Attestation (Kind 20100)

An ephemeral event where registry service operators attest to their acceptance or rejection of a registration proposal. This event is published to Nostr relays for propagation to other registry services:

{
  "kind": 20100,
  "pubkey": "<registry_service_pubkey>",
  "created_at": <unix_timestamp>,
  "tags": [
    ["e", "<proposal_event_id>"],           // the registration proposal being attested
    ["decision", "approve"],                 // "approve", "reject", or "abstain"
    ["weight", "100"],                       // optional stake/confidence weight
    ["reason", "first_valid"],               // optional audit trail
    ["service", "wss://registry.example.com"], // optional: the registry service endpoint
    ["expiration", "<unix_timestamp>"]       // attestation expires after consensus window
  ],
  "content": "",
  "sig": "<signature>"
}

Field Specifications:

• e tag: References the registration proposal event ID
• decision tag: One of:
  • approve: Registry service accepts this registration as valid
  • reject: Registry service rejects this registration (e.g., conflict detected)
  • abstain: Registry service acknowledges but doesn't vote
• weight tag: Optional numeric weight (default: 100). Higher weights indicate stronger confidence or stake.
• reason tag: Optional human-readable justification for audit trails
• service tag: Optional identifier for the registry service (URL or other identifier)
• expiration tag: Unix timestamp when this attestation expires. Registry services MUST ignore attestations after expiration. Relays SHOULD delete expired attestations for housekeeping. Recommended: created_at + 180 (3 minutes after attestation, allowing for consensus window completion).

Attestation Window:

Registry services SHOULD publish attestations within 60-120 seconds of receiving a registration proposal. Attestations are posted to Nostr relays as ephemeral events, allowing them to propagate to other registry services via relay gossip.

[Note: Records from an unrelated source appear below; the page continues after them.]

/-- A context forms its next line (R17) out of lines that are there, and the facet records of its row. -/
def Load.runCtx (l : Load) (fc : List (Nat × Ctx)) (i : Nat) (x : Ctx) (facets : List Facet) : Load :=
  let row := Tab.num l.done i
  let r := l.regs
  let n := x.layer
  let k := x.feed
  let y := 128 * x.isle + row
  let (w, _, _) := bandRect r n x.isle
  let inp := l.feedLine fc k x.isle x.kind row
  let store (o : List Px) : Load :=
    { l with lines := Tab.setLst l.lines (8192 * i + row) o, done := Tab.setNum l.done i (row + 1) }
  match x.kind with
  | 0 => store (hscl r l.tables n (l.rowIn n x.isle row) (rectLeft r n) w)
  | 1 =>
    let (taps, ph) := vTaps r n x.isle row
    store (vscl l.tables n (regFld r (F.LAY_x_CTRL_VSET n)) ph (taps.map (l.layerLine fc n x.isle 1)) w)
  | 2 => store (plut r l.tables n (l.layerLine fc n x.isle 2 row))
  | 3 =>
    let under := match beneath r k n with
      | none => background r k
      | some m => match findCtx fc 3 (some m) with
        | some z => l.line z.1 row
        | none => background r k
    store (if l.shows n x.isle row then
        overlay (keyb r n) (rectCol r n) (l.layerLine fc n x.isle 3 (row - rectRow r n x.isle)) under
      else under)
  | 4 => store (qlut r l.tables k inp)
  | 5 => store (if regFld r (F.COR_Fk_FCTRL_EN k) = 0 then inp else facetRow r l.tables k none (List.zip facets inp))
  | 6 => store (zgain r l.gains y inp)
  | 7 =>
    let o := guardLine r k l.att inp
    { store o with sums := addSums l.sums y (guardValues r k) o }
  | 8 => { store (dithLine r k l.phase y inp) with dose := addSums l.dose y Px.comps inp }
  | _ =>
    let cap (v : Nat) : Nat := match l.cap with
      | some g => Nat.min v g
      | none => v
    let vals := (inp.map fun p => p.comps.map cap).flatten
    { l with packed := Tab.setLst l.packed (128 * x.isle + row) vals, done := Tab.setNum l.done i (row + 1) }

/-- A context takes the fetched rows and the map row that it needs and forms its next line (R17, R86, R131). -/
def State.runCtx (s : State) (l : Load) (fc : List (Nat × Ctx)) (i : Nat) (x : Ctx) : State × Load :=
  let y := 128 * x.isle + Tab.num l.done i
  let (s, l) := (l.fetched fc i x).foldl (fun a n => a.1.fetchTo a.2 fc n.1 x.isle n.2) (s, l)
  let (s, facets) := if x.kind = 5 ∧ regFld l.regs (F.COR_Fk_FCTRL_EN x.feed) = 1 then
      let b := s.facetBlocks l.regs x.feed y
      (b.1, facetRecords b.2)
    else (s, [])
  (s, l.runCtx fc i x facets)

/-- A line buffer or the facet reader has run empty while a bank load needs data (R89, R132), once per bank load;
`n` = 8 is the facet map. [log 22] -/
def State.countEmpty (s : State) (k n : Nat) : State :=
  match Tab.opt s.pix.loads k with
  | none => s
  | some l =>
    if Tab.on l.empty n then s
    else
      let s := { s with pix := { s.pix with
        loads := Tab.setOpt s.pix.loads k (some { l with empty := Tab.setOn l.empty n true }) } }
      if n = 8 then (s.incSat (F.COR_Fk_FSTAT_EMPTY k)).raise 82 k else (s.incSat (F.LAY_x_STAT_EMPTY n)).raise 78 n

/-- What a context takes for its next row out of the line buffers of the fetchers, or of the facet map reader, 8: for each
the lines that make up the rows not delivered yet. -/
def Load.needs (l : Load) (fc : List (Nat × Ctx)) (i : Nat) (x : Ctx) : List (Nat × List Nat) :=
  let rows (n last : Nat) : List Nat := (List.range (last + 1 - l.rowsOf n x.isle)).flatMap fun j =>
    l.rowLines fc n x.isle (l.rowsOf n x.isle + j)
  (((l.fetched fc i x).filter fun e => decide (l.rowsOf e.1 x.isle ≤ e.2)).map fun e => (e.1, rows e.1 e.2)) ++
    (if x.kind = 5 ∧ regFld l.regs (F.COR_Fk_FCTRL_EN x.feed) = 1 then
      [(8, facetLines l.regs x.feed (128 * x.isle + Tab.num l.done i))] else [])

This allows sufficient time for event propagation while maintaining reasonable finality times.

Expiration and Cleanup:

Attestations include an expiration tag that serves two purposes:

1. Protocol validity: Registry services MUST NOT count expired attestations in consensus calculations
2. Relay housekeeping: Relays SHOULD delete expired attestations to reduce storage overhead

Once consensus is reached and name state (kind 30102) is published, attestations are no longer needed and relays can safely prune them.

Trust Graph (Kind 30101)

A parameterized replaceable event where registry service operators declare their trust relationships. This event is stored on Nostr relays and used by other registry services to build trust graphs:

{
  "kind": 30101,
  "pubkey": "<registry_service_pubkey>",
  "created_at": <unix_timestamp>,
  "tags": [
    ["d", "trust-graph"],  // identifier for replacement
    ["p", "<trusted_service1_pubkey>", "wss://service1.example.com", "0.9"],
    ["p", "<trusted_service2_pubkey>", "wss://service2.example.com", "0.7"],
    ["p", "<trusted_service3_pubkey>", "wss://service3.example.com", "0.5"],
    ["expiration", "<unix_timestamp>"]  // trust graph expires and requires renewal
  ],
  "content": "",
  "sig": "<signature>"
}

Field Specifications:

• p tag: Defines trust in another registry service operator
  • First parameter: Trusted registry service's pubkey
  • Second parameter: Optional service identifier (URL or other identifier)
  • Third parameter: Trust score (0.0 to 1.0, where 1.0 = complete trust)
• expiration tag: Unix timestamp when this trust graph expires. Registry services MUST NOT use expired trust graphs in consensus calculations. Requires periodic renewal to maintain active trust relationships. Recommended: created_at + 2592000 (30 days).

Trust Score Guidelines:

• 1.0: Complete trust (e.g., operator's own other registry services)
• 0.7-0.9: High trust (well-known, reputable service operators)
• 0.4-0.6: Moderate trust (established but less familiar operators)
• 0.1-0.3: Low trust (new or unknown operators)
• 0.0: No trust (excluded from consensus)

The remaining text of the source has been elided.